Model correction on SIMPLE model could be done by replacing $\theta_{ix} = \text{min}(1,\sum_{k}r_{ikx})$ with $\theta_{ix} = 1\,-\,\prod_{k}(1-r_{ikx})$ (see Box 15.2 on page 200)

In [2]:
y = pd.read_csv('data/k_M.txt', ',', header=None)
n = np.array([1440, 1280, 1520, 1520, 1200, 1280])
listlength = np.array([10, 15, 20, 20, 30, 40])
lagall = np.array([2, 2, 2, 1, 1, 1])
offset = np.array([15, 20, 25, 10, 15, 20])
dsets = 6
m = np.zeros(np.shape(y))
for i in range(dsets):
    m[i, 0:listlength[i]]=offset[i]+np.arange((listlength[i])*lagall[i], 0, -lagall[i])
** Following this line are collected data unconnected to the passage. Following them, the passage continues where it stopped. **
-- ==== Sys2Proof/Tests/Slice0.lean ====
section
/-! SUPPORT. Tests and witnesses. Expected values come from spec/95_test_vectors.md (the vector is named), from the tables of
spec/30_encoding.md, or from hand calculation from the rule named. The witnesses at the end meet the hypotheses of the
statements of Certificates/Slice0/Obligations.lean. -/

namespace Sys2Proof.Tests

open Sys2Proof Sys2Proof.Machine

/-! ## Helpers -/

/-- The outcome is a next state with the property. -/
def nextIs (o : Host.Outcome State Fault Refusal) (p : State → Bool) : Bool :=
  match o with
  | .next t => p t
  | _ => false

/-- The outcome is the refusal. -/
def refusedWith (o : Host.Outcome State Fault Refusal) (r : Refusal) : Bool :=
  match o with
  | .refused r' => decide (r' = r)
  | _ => false

/-- An idle block with a request in its operand registers. -/
def idleWith (addr cmd : Byte) (payload : List Byte) (timeout : Word32) : State :=
  { State.reset with
    reqAddr := addr, reqCmd := cmd, reqPlen := BitVec.ofNat 16 payload.length, txpay := Memory.ofList payload
    timeout := timeout }

/-- The idle block of V-E1: request (00, D0, []). -/
def idle0 : State := idleWith 0x00 0xD0 [] 3

/-- The idle block of V-E1 about to start an XFER, with these bytes in RXBUF. -/
def startWith (rxbuf : List Byte) : State :=
  { idle0 with rxbuf := rxbuf, inputs := [.writeReg 0x00 0x03] }

/-- The framer waiting for the response of `idle0`, with these bytes and this scan state. -/
def waitWith (rxbuf : List Byte) (scan : Scan) : State :=
  { idle0 with busy := true, phase := .rx, timer := 3, rxbuf := rxbuf, scan := scan }

/-- Waiting with RXBUF empty. -/
def wait0 : State := waitWith [] Scan.zero

/-- Waiting behind an opening delimiter and the body bytes. -/
def waitBody (body : List Byte) : State := waitWith (0x7E :: body) (scanBody true body)

/-- `s` after its one failure was absorbed. -/
def resyncedOnce (s : State) : State := { s with resynced := true, firstErr := some .checksum }

/-- An idle block with these bytes in WIRE. -/
def idleWire (w : List Byte) : State :=
  { State.reset with wire := Memory.ofList w, wireLen := BitVec.ofNat 16 w.length }

/-! ## WellFormed: an ill-formed term for each check -/

theorem test_wf_cksumGen_payload_too_long : (Instr.cksumGen 0 0 (List.replicate 256 0)).wellFormed = false := by
  simp only [Instr.wellFormed, List.length_replicate]; decide
theorem test_wf_cksumVfy_too_short : (Instr.cksumVfy [0x00, 0xD0, 0x00]).wellFormed = false := by decide
theorem test_wf_unstuff_delimiter : (Instr.unstuff [0x00, 0x7E]).wellFormed = false := by decide
theorem test_wf_literal_flag : (Instr.literal 0x7E).wellFormed = false := by decide
theorem test_wf_literal_esc : (Instr.literal 0x7D).wellFormed = false := by decide
theorem test_wf_literal_ctl11 : (Instr.literal 0x11).wellFormed = false := by decide
theorem test_wf_literal_ctl13 : (Instr.literal 0x13).wellFormed = false := by decide
theorem test_wf_eInvalid_5E : (Instr.eInvalid 0x5E).wellFormed = false := by decide
theorem test_wf_eInvalid_5D : (Instr.eInvalid 0x5D).wellFormed = false := by decide
theorem test_wf_eInvalid_31 : (Instr.eInvalid 0x31).wellFormed = false := by decide
theorem test_wf_eInvalid_33 : (Instr.eInvalid 0x33).wellFormed = false := by decide
theorem test_wf_frame_payload_too_long : (Instr.frame 0 0 (List.replicate 256 0) 0).wellFormed = false := by
  simp only [Instr.wellFormed, List.length_replicate]; decide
pc = pd.read_csv('data/pc_M.txt', ',', header=None)
pcmat = np.asarray(pc).T
In [4]:
ymat = np.asarray(y)
nitem = m.shape[1]
m2 = m
m2[m2==0] = 1e-5 # to avoid NaN in ADVI
nmat = np.repeat(n[:,np.newaxis], nitem, axis=1)
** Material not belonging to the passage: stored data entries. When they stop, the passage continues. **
/-- The fifteen alarm conditions, in the order of section 10.1. -/
inductive AlarmCond where
  | loss
  | totalLoss
  | water
  | pressureHigh
  | pumpStall
  | sequenceHold
  | claimConflict
  | staleClaim
  | linkFault
  | configMismatch
  | rodViewUnsure
  | sampleUntracked
  | depthLimit
  | ceilingNear
  | ceilingReached
  deriving DecidableEq, Repr

/-- Sample states of an interval (R128). -/
inductive SampleState where
  | none
  | inTransit
  | surfaced
  | lost
  | untracked
  deriving DecidableEq, Repr

/-- Who described an interval (R136). -/
inductive DescSource where
  | driller
  | sample
  deriving DecidableEq, Repr

/-- Zone kinds (R138). -/
inductive ZoneKind where
  | loss
  | totalLoss
  | water
  deriving DecidableEq, Repr

/-- Mark kinds (R138). -/
inductive MarkKind where
  | powerGap
  | service
  | downBegin
  | downEnd
  | close
  deriving DecidableEq, Repr

/-- The transmit queues (R8). -/
inductive QueueId where
  | urgent
  | rig
  | exchange
  | bulk
  deriving DecidableEq, Repr

/-! ## Contents of frames -/

/-- The role set. -/
structure Roles where
  pump : Bool
  head : Bool
  rod : Bool
  record : Bool
  deriving DecidableEq, Repr

/-- R63. -/
structure PumpSummary where
  state : PumpState
  fitted : Bool
  stopped : Bool
  target : Nat
  spm : Nat
  deriving DecidableEq, Repr

/-- R83: the figures only a pit station's STATUS carries. -/
structure BalanceFigures where
  state : BalState
  ret : Option Nat
  lost : Nat
  gained : Nat
  deriving DecidableEq, Repr

/-- R124: the last-op record. -/
structure LastOp where
  kind : OpKind
  result : OpResult
  requester : Option Nat
  queued : Option Nat
  deriving DecidableEq, Repr

/-- R124: count remaining and requester of the op queue's head entry. -/
structure HeadEntry where
  count : Nat
  requester : Nat
  deriving DecidableEq, Repr

/-- What a STATUS frame carries (R7, section 11.2). -/
structure StatusMsg where
  roles : Roles
  startKind : StartKind
  startSource : StartSource
  job : JobState
  digest : Nat
  pumpA : PumpSummary
  pumpB : PumpSummary
  lastOp : Option LastOp
  balance : Option BalanceFigures
  seq : SeqShown
  step : Option Nat
  cause : Option StopCause
  entries : Nat
  headEntry : Option HeadEntry
  claim : Claim
  eventNo : Nat
  stringCount : Nat
  stringLength : Nat
  hold : HoldRec
  water : Nat
  active : Nat
  pending : Nat
  unitKind : Option OpKind
  deriving DecidableEq, Repr

/-- What a STROKES frame carries (R62). -/
structure StrokesMsg where
  pump : PumpId
  count : Nat
  volume : Nat
  spm : Nat
  deriving DecidableEq, Repr

/-- What a HEAD frame carries (R88, section 11.3). -/
structure HeadMsg where
  h : Nat
  known : Bool
  permit : Bool
  spin : SpinState
  turns : Nat
  spinTurns : Nat
  rpm : Nat
  number : Nat
  owner : Option Nat
  kind : Option SpinKind
  deriving DecidableEq, Repr

/-- What a ROD_EVENT frame carries (R95, section 11.3). -/
structure RodEventMsg where
  number : Nat
  kind : RodEventKind
  rod : Option Nat
  slot : Option Nat
  place : Option Place
  count : Nat
  length : Nat
  hold : HoldRec
  deriving DecidableEq, Repr

/-! ## Link unit and peer table -/

/-- A frame handed to the link unit: its counts and its sequence number travel with it (R2, R3). `pump` is
the pump of a STROKES frame, by which R9 merges. -/
structure TxFrame where
  kind : FrameKind
  dest : Nat
  urgent : Bool
  pump : Option PumpId
  payload : List Byte
  attempts : Nat
  collisions : Nat
  seq : Option Nat
  deriving DecidableEq, Repr

/-- The frame in hand (R2, R10): its queue, whether it is being sent, and its access delay in slots while
that delay runs. -/
structure InHand where
  queue : QueueId
  frame : TxFrame
  sending : Bool
  delay : Timer
  deriving DecidableEq, Repr

/-- What the receiver has gathered since the line was QUIET (R1). -/
inductive RxPhase where
  | idle
  | gathering
  | complete
  | trailing
  deriving DecidableEq, Repr

/-- A request in the intake queue (R12, R173): its argument bytes are kept as received. -/
structure Request where
  source : Nat
  toAll : Bool
  tag : Nat
  code : Nat
  args : List Byte
  deriving DecidableEq, Repr

/-- An entry of the outstanding request table (R13). -/
structure OutEntry where
  dest : Nat
  tag : Nat
  code : Nat
  issued : Nat
  deriving DecidableEq, Repr

/-- The fields of a latched fault record (R16). -/
structure FaultFields where
  kind : FaultKind
  peer : Option Nat
  frame : Option FrameKind
  seqTag : Option Nat
  jobTime : Nat
  deriving DecidableEq, Repr

/-- The count for each fault kind, 0 to 255, saturating (R16). -/
structure FaultCounts where
  collision : Nat
  duplicateStation : Nat
  accessDrop : Nat
  lineStuck : Nat
  urgentDrop : Nat
  requestTimeout : Nat
  configMismatch : Nat
  deriving DecidableEq, Repr

/-- The link unit (chapter 1). -/
structure Link where
  lineBusy : Bool
  stuck : Bool
  rx : RxPhase
  urgent : List TxFrame
  rig : List TxFrame
  exchange : List TxFrame
  bulk : List TxFrame
  rodWait : List TxFrame
  inHand : Option InHand
  arbQueue : QueueId
  arbCount : Nat
  ownSeq : Nat
  tagCounter : Nat
  intake : List Request
  outstanding : List OutEntry
  rxErrors : Nat
  answerDrops : Nat
  unmatched : Nat
  fault : Option FaultFields
  more : Bool
  counts : FaultCounts
  listenOnly : Bool
  statusTimer : Timer
  deriving DecidableEq, Repr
mmat1 = np.repeat(m2[:,:,np.newaxis],nitem,axis=2)
mmat2 = np.transpose(mmat1, (0, 2, 1))
mask = np.where(ymat>0)

with pm.Model() as simple1:
    cx = pm.Uniform('cx', lower=0, upper=100, shape=dsets, testval=np.ones(dsets)*20)
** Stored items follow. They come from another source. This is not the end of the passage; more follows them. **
-- ==== Sys2Proof/Machine/Charges.lean ====
section
/-! DEFINITION. Charges, the total, the ceiling check and the statement (R151 to R157, R163). -/

namespace Sys2Proof.Machine

/-- The entry of a list of counts. -/
def countAt (l : List Nat) (i : Nat) : Nat := l.getD i 0

/-- An entry of a list of counts raised, saturating. -/
def countAdd (top : Nat) (l : List Nat) (i n : Nat) : List Nat := l.set i (satAdd top (countAt l i) n)

/-- A saturating sum of money figures. -/
def moneySum (l : List Nat) : Nat := min top32 l.sum

/-- The time charge of seconds at an hourly rate (R151); money saturates (00_scope, "Units and ranges"). -/
def timeCharge (seconds rate : Nat) : Nat := min top32 ((seconds * rate + 1800) / 3600)

/-- The footage charge of a length in mm at a band rate and a class percentage (R152). -/
def footageCharge (m r p : Nat) : Nat := (m * r * p + 50000) / 100000

/-- The eight time charges (R151). -/
def State.timeCharges (s : State) : List Nat :=
  (List.range 8).map fun c => timeCharge (countAt s.ret.meters c) (s.cfg Item.classRate c)

/-- The first band in use whose bottom is at or above a depth, else the last in use (R152). -/
def State.bandOf (s : State) (bottom : Nat) : Nat :=
  (((List.range (s.cfg Item.bandCount 0)).map (· + 1)).find? fun b =>
    decide (bottom ≤ s.cfg Item.bandBottom b)).getD (s.cfg Item.bandCount 0)

/-- The charge of one interval at a formation class (R152). -/
def State.intervalCharge (s : State) (index cls : Nat) : Nat :=
  let l := s.cfg Item.intervalLength 0
  min top32
    (footageCharge l (s.cfg Item.bandRate (s.bandOf ((index + 1) * l))) (s.cfg Item.classPercent cls))

def State.defaultClass (s : State) : Nat := s.cfg Item.defaultClass 0

/-- The class in force of an interval (R137). -/
def State.classInForce (s : State) (iv : Interval) : Nat := iv.cls.getD s.defaultClass

/-- Over-limit footage in mm (R152). -/
def State.overFootage (s : State) : Nat := s.ret.hole - s.cfg Item.depthLimit 0

/-- Its charge, at the last band in use and the default class (R152). -/
def State.overCharge (s : State) : Nat :=
  min top32
    (footageCharge s.overFootage (s.cfg Item.bandRate (s.cfg Item.bandCount 0))
      (s.cfg Item.classPercent s.defaultClass))

/-- R154. -/
def State.additiveCharge (s : State) : Nat :=
  moneySum ((List.range 8).map fun k => countAt s.ret.units k * s.cfg Item.additivePrice k)

/-- R155. -/
def State.waterCharge (s : State) : Nat :=
  min top32 ((s.ret.billedWater * s.cfg Item.waterPrice 0 + 500000) / 1000000)

/-- R155: over the types in use. -/
def State.retirementCharge (s : State) : Nat :=
  moneySum ((List.range (s.cfg Item.typeCount 0)).map fun k =>
    countAt s.ret.retirements k * s.cfg Item.typeCharge (k + 1))

/-- The total of the job (R156). -/
def State.total (s : State) : Nat :=
  moneySum (s.timeCharges ++
    [s.ret.sumCurrent, s.overCharge, s.additiveCharge, s.waterCharge, s.retirementCharge])

/-- R157: near. -/
def ceilingNear (c t : Nat) : Bool := c != 0 && decide (c * 9 ≤ t * 10)

/-- R157: reached. -/
def ceilingReached (c t : Nat) : Bool := c != 0 && decide (c ≤ t)

/-- The ceiling check of a total (R157). -/
def State.checkTotal (s : State) (t : Nat) : State :=
  let c := s.cfg Item.ceiling 0
  { s with
      billing := { s.billing with near := ceilingNear c t, reached := ceilingReached c t }
      ret := { s.ret with overCeiling := s.ret.overCeiling || ceilingReached c t } }

/-- The total formed and checked (R157). -/
def State.checkCeiling (s : State) : State := s.checkTotal s.total

/-- The statement's figures as they stand (R163). -/
def State.liveStatement (s : State) : Statement :=
  { jobNumber := s.cfg Item.jobNumber 0
    job := s.ret.job
    close := s.ret.close
    closeKind := s.ret.closeKind
    closingSeconds := s.ret.closingSeconds
    jobTime := s.ret.jobTime
    meters := s.ret.meters
    unsure := s.ret.unsure
    down := s.ret.down
    timeCharges := s.timeCharges
    closedFootage := s.ret.closedFootage
    sumProvisional := s.ret.sumProvisional
    sumCurrent := s.ret.sumCurrent
    overFootage := s.overFootage
    overCharge := s.overCharge
    units := s.ret.units
    additiveCharge := s.additiveCharge
    billedWater := s.ret.billedWater
    waterCharge := s.waterCharge
    retirements := s.ret.retirements
    retirementCharge := s.retirementCharge
    total := s.total
    ceiling := s.cfg Item.ceiling 0
    near := s.billing.near
    reached := s.billing.reached
    overCeiling := s.ret.overCeiling }

/-- The statement STATEMENT_READ reads: the frozen one in CLOSED, else the live one (R163). -/
def State.statement (s : State) : Statement :=
  match s.ret.job, s.ret.frozen with
  | .closed, some f => f
  | _, _ => s.liveStatement

end Sys2Proof.Machine
end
    sx = pm.Uniform('sx', lower=0, upper=100, shape=dsets)
    tx = pm.Uniform('tx', lower=0, upper=1, shape=dsets)
    
    # Similarities
    eta = tt.exp(-cx[:,np.newaxis,np.newaxis]*abs(tt.log(mmat1)-tt.log(mmat2)))
    etasum = tt.reshape(tt.repeat(tt.sum(eta, axis=2), nitem), (dsets, nitem, nitem))
    
    # Discriminabilities
    disc = eta/etasum
    
    # Response Probabilities
    resp = 1/(1+tt.exp(-sx[:, np.newaxis, np.newaxis]*(disc-tx[:, np.newaxis, np.newaxis])))
    
    # Free Recall Overall Response Probability
    # theta = tt.clip(tt.sum(resp, axis=2), 0., .999)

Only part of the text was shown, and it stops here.